Tagged: big data Toggle Comment Threads | Keyboard Shortcuts

  • Profile photo of feedwordpress

    feedwordpress 11:52:30 on 2018/01/02 Permalink |
    Tags: , , , , , big data, , , , , , , , , , ,   

    The Cooperative Principle in Conversation versus the Prejudice in Silence 

    In the following, I understand the Internet as a massive text connected by many participants conversing with one another. Parts of the text are in close connection, and the discussion can be viewed as heated insofar as the sub-texts reference each other in some way (links are merely one example of such cross-references). Other parts of the text are fairly isolated, hardly discussed, rarely (if ever) referenced. I want to argue that the former parts are “well formed” in the sense that they follow Grice (1975)’s cooperative principle, and that the latter seem to evidence a sort of prejudice (performed by the disengaged participants) — which I hope to be able to elucidate more clearly.

    Before I embark on this little adventure, let me ask you to consider two somewhat complementary attitudes people commonly choose between when they are confronted with conversational situations. These are usually referred to as “feelings” — and in order to simplify, I will portray them as if they were simply logically diametrically opposed … whereas I guess most situations involve a wide variety of factors each varying in shades of gray rather than simple binary black versus white, one versus zero. Let’s just call them trust and distrust, and perhaps we can ascribe to elements of any situation as trustworthy versus distrustworthy.

    Next, let me introduce another scale — ranging from uncertainty (self-doubt) to certainty (self-confidence).

    Together, these two factors of prejudice (in other words: preliminary evaluations of other-trustworthiness and self-confidence) crucially impact our judgment of whether or not to engage in conversations, discussions, to voice our own opinions, whether online or offline.

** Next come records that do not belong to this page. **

/-- ISR from a state that meets the invariants: every register it reads has been written (42_tempo_clock.md R112). -/
theorem inv_isr {s t : State} (hinv : Inv s) (h : execIsr s = .next t) : Inv t := by
  obtain ⟨hie, -, th, hth, rfl⟩ := execIsr_next h
  obtain ⟨htovfw, haccw, hsucw, -⟩ := hinv.started (hinv.ieRun ▸ hie)
  have hwf := (Config.wf_iff _).1 hinv.wf.1
  rw [htovfw, State.noteRead_true]
  by_cases hreach : th ≤ s.acc.val + 1
  · rw [State.tempoTick_reaches (s := s.takeInterrupt) hreach, State.takeInterrupt_acc, State.takeInterrupt_suc, haccw,
      hsucw, State.noteRead_true, State.noteRead_true]
    exact { hinv with
      accLt := fun _ => slowest_pos hwf
      started := fun hr => by simp [hinv.started hr] }
  · rw [State.tempoTick_counts (s := s.takeInterrupt) hreach, State.takeInterrupt_acc, haccw, State.noteRead_true]
    obtain ⟨th', hth', -, hle⟩ := Config.tempoAt_of_lt hwf hinv.tidxLt
    obtain rfl : th' = th := Option.some.inj (hth'.symm.trans hth)
    have hlt : s.acc.val + 1 < th' := BitVec.not_le.1 hreach
    exact { hinv with
      accLt := fun _ => Nat.lt_of_lt_of_le hlt hle
      started := fun hr => by simp [hinv.started hr] }

theorem inv_loopSample {s t : State} (hinv : Inv s) (h : execLoopSample s = .next t) : Inv t := by
  obtain ⟨-, ⟨hr, rfl⟩ | ⟨hr, rfl⟩⟩ := execLoopSample_next h
  · obtain ⟨-, -, hsucw, -⟩ := hinv.started hr
    rw [hsucw, State.noteRead_true]
    exact { hinv with sampled := fun _ _ => rfl }
  · exact { hinv with sampled := fun hr' => absurd (hr.symm.trans hr') Bool.false_ne_true }

theorem inv_loopFinish {s t : State} (hinv : Inv s) (h : exec .loopFinish s = .next t) : Inv t := by
  have hcfg := s.consumed_cfg
  have hrun : s.consumed.run = s.run := by simp [State.consumed]
  obtain ⟨hm, ⟨-, rfl⟩ | ⟨hr, -, rfl⟩ | ⟨hr, hne, -, b, rfl⟩ | ⟨hr, hne, -, ⟨u, rfl⟩ | rfl⟩⟩ := exec_loopFinish_next h
  · exact { hinv with sampled := nofun }
  · rw [hinv.sampled hr hm, State.noteRead_true]
    exact { hinv with sampled := nofun }
  · exact inv_noiseStage (inv_consumed hinv hr hm hne) (hrun.trans hr) (hcfg ▸ delayOf_le_maxDelay _ _)
  · exact inv_dpcmStage (inv_consumed hinv hr hm hne) (hrun.trans hr) u
  · exact inv_consumed hinv hr hm hne

theorem inv_start {s t : State} (hinv : Inv s) (h : execStart s = .next t) : Inv t := by
  have hwf := (Config.wf_iff _).1 hinv.wf.1
  obtain ⟨hm, ⟨-, rfl⟩ | ⟨-, rfl⟩⟩ := execStart_next h
  · exact hinv
  · exact { hinv with
      rngOk := fun _ => ⟨seed_ne_zero hwf, hwf.seed.1⟩
      ieRun := rfl
      curLt := fun _ => hwf.len.1
      seenLe := fun _ => Nat.zero_le _
      dctrLe := fun _ _ => Nat.zero_le _
      accLt := fun _ => slowest_pos hwf
      started := fun _ => ⟨rfl, rfl, rfl, rfl, rfl, rfl, rfl, rfl⟩
      sampled := fun _ hm' => nomatch hm.symm.trans hm' }

theorem inv_stop {s t : State} (hinv : Inv s) (h : execStop s = .next t) : Inv t := by
  obtain ⟨-, ⟨-, rfl⟩ | ⟨-, rfl⟩⟩ := execStop_next h
  · exact { hinv with ieRun := rfl, dctrLe := fun _ _ => Nat.zero_le _, started := nofun, sampled := nofun }
  · exact hinv

/-- Every event keeps the invariants (10_state.md R40). -/
theorem exec_keeps_inv {i : Instr} {s t : State} (hi : i.format = .evt8) (hinv : Inv s) (h : exec i s = .next t) :
    Inv t := by
  have hwf := (Config.wf_iff _).1 hinv.wf.1
  cases i with
  | stepLo | stepHi | dn | up => cases hi
  | ovf => cases h; exact { hinv with started := fun hr => by simp [hinv.started hr] }
  | isr => exact inv_isr hinv h
  | loopSample => exact inv_loopSample hinv h
  | loopFinish => exact inv_loopFinish hinv h
  | start => exact inv_start hinv h
  | stop => exact inv_stop hinv h
  | tempoAdv =>
    obtain ⟨-, rfl⟩ := execTempoAdv_next h
    exact { hinv with
      tidxLt := (toNat_ofNat_mod_nTempo _ _).trans_lt (Nat.mod_lt _ s.cfg.nTempo_pos.1) }
  | patternLatch n =>
    obtain ⟨-, rfl⟩ := execPatternLatch_next h
    have hlt : min n.toNat (s.cfg.npat - 1) < s.cfg.npat :=
      (min_le_right _ _).trans_lt (Nat.sub_one_lt_of_le hwf.npat.1 le_rfl)
    exact { hinv with patLt := (toNat_ofNat_min_toNat _ _).trans_lt hlt }
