-- ==== Sys2Proof/Safety.lean ====
section
/-! DEFINITION. What counts as a good state and as a good run, in the terms the claims use
(spec/60_exceptions.md R163, R179; spec/10_state.md R24, R25, R35; spec/43_hypercall.md R155). -/

namespace Sys2Proof.Machine

/-- The block serves every command: READY, and no contract fault recorded (R28, R110, R163). -/
abbrev State.Ready (s : State) : Prop := s.life = .ready ∧ s.cfault = none

/-- The arena's bytes stand in canonical form and inside `[0, MAX_ADDRESS)` (R25). -/
abbrev State.ArenaOk (s : State) : Prop :=
  s.arena.wf ∧ ∀ c ∈ s.arena, c.1 < s.params.maxAddress

/-- An INIT in progress. -/
def Activity.isInit : Activity → Bool
  | .init _ => true
  | .cleanup _ | .sigint | .step | .execat | .reqint | .handler _ | .portRead _ | .portWrite => false

/-- A CLEANUP in progress. -/
def Activity.isCleanup : Activity → Bool
  | .cleanup _ => true
  | .init _ | .sigint | .step | .execat | .reqint | .handler _ | .portRead _ | .portWrite => false

/-- A call that CLEANUP makes. -/
def Call.isCleanup : Call → Bool
  | .deviceCleanup _ => true
  | .engineConstruct | .deviceInit _ | .inputInit _ _ | .enableInterrupts => false

/-- What may be in progress while READY: no INIT, and a CLEANUP with nothing but its own calls left. -/
def Activity.mayRunWhileReady : Activity → Bool
  | .init _ => false
  | .cleanup left => left.all Call.isCleanup
  | .sigint | .step | .execat | .reqint | .handler _ | .portRead _ | .portWrite => true

/-- An INIT that has still to enable interrupts, and so to register the debugger break. -/
def Activity.stillEnables : Activity → Bool
  | .init left => left.contains .enableInterrupts
  | .cleanup _ | .sigint | .step | .execat | .reqint | .handler _ | .portRead _ | .portWrite => false

/-- What stands in progress (R91, R120, R121): before INIT nothing or one INIT, which has its engine and,
once the call that comes after its registration is made, the debugger break; while READY no INIT, and a
CLEANUP only as the outermost command; after CLEANUP nothing. -/
abbrev State.ProgressOk (s : State) : Prop :=
  (s.life = .uninit → s.inProgress.length ≤ 1 ∧ ∀ act ∈ s.inProgress, act.isInit = true ∧
    s.engine.isSome = true ∧
    (act.stillEnables = true ∨ s.traps = [(s.params.debugBopId.toNat, .debugBreak)])) ∧
  (s.life = .ready → (∀ act ∈ s.inProgress, act.mayRunWhileReady = true) ∧
    ∀ act ∈ s.inProgress.dropLast, act.isCleanup = false) ∧
  (s.life = .released → s.inProgress = [])

/-- The lifecycle (R24, R35): the arena exists only while READY, the engine exists from INIT on, and before
INIT everything is as at creation. -/
abbrev State.LifeOk (s : State) : Prop :=
  (s.life ≠ .ready → s.arena = []) ∧
  (s.life = .ready → s.engine.isSome = true) ∧
  (s.life = .uninit → s.a20 = s.params.a20Reset ∧ s.running = true ∧ s.stepIssued = false) ∧
  (s.life = .uninit → s.inProgress = [] → s.traps = [] ∧ s.history = [] ∧ s.engine = none) ∧
  s.ProgressOk

/-- The trap table (R155): canonical, 8-bit identifiers, handles the machine knows, and an entry for the
debugger break from INIT on. -/
abbrev State.TrapsOk (s : State) : Prop :=
  tableSorted s.traps ∧
  (∀ c ∈ s.traps, c.1 < 256 ∧ (c.2 = .debugBreak ∨ c.2 ∈ s.params.handlers)) ∧
  (s.life ≠ .uninit → s.engine.isSome = true → (s.trap s.params.debugBopId).isSome = true)

/-- The invariant of the block. -/
abbrev State.Inv (s : State) : Prop := s.params.wf ∧ s.ArenaOk ∧ s.LifeOk ∧ s.TrapsOk

/-- What a run leaves to judge it by (R179). -/
structure RunOutcome where
  status  : Word
  arena   : Memory
  history : List Event
  deriving DecidableEq, Repr

/-- The outcome of a run that ends in `s` (R179). -/
def State.runOutcome (s : State) : RunOutcome :=
  { status := s.statusWord, arena := s.arena, history := s.history }

/-- "A run is successful only if `cfault = none`", and it is over when no command is left (R179). R179 names
these as conditions a successful run meets; that nothing more is asked, so that a run whose last command
has not returned (U10) counts as successful as well, is the model's choice (log entry 18). -/
abbrev State.Successful (s : State) : Prop := s.cfault = none ∧ s.inputs = []

end Sys2Proof.Machine
end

    As we probably all know, the world is not as simple as a reduction to two factors governing the course of all conversations. For example: How does it happen that a person comes to fall on this end or that end of either scale? No doubt a person’s identity is influenced by a wide variety of group affiliations and/or social mores, norms and similar contextual cues which push and pull them into some sort of category, whether left or right, wrong or fixed, up or down, in or out with mainstream groupings. One of the most detailed investigations of the vast complexity and multiplicity woven into the social fabric is the seminal work by Berger and Luckmann titled “The Social Construction of Reality”.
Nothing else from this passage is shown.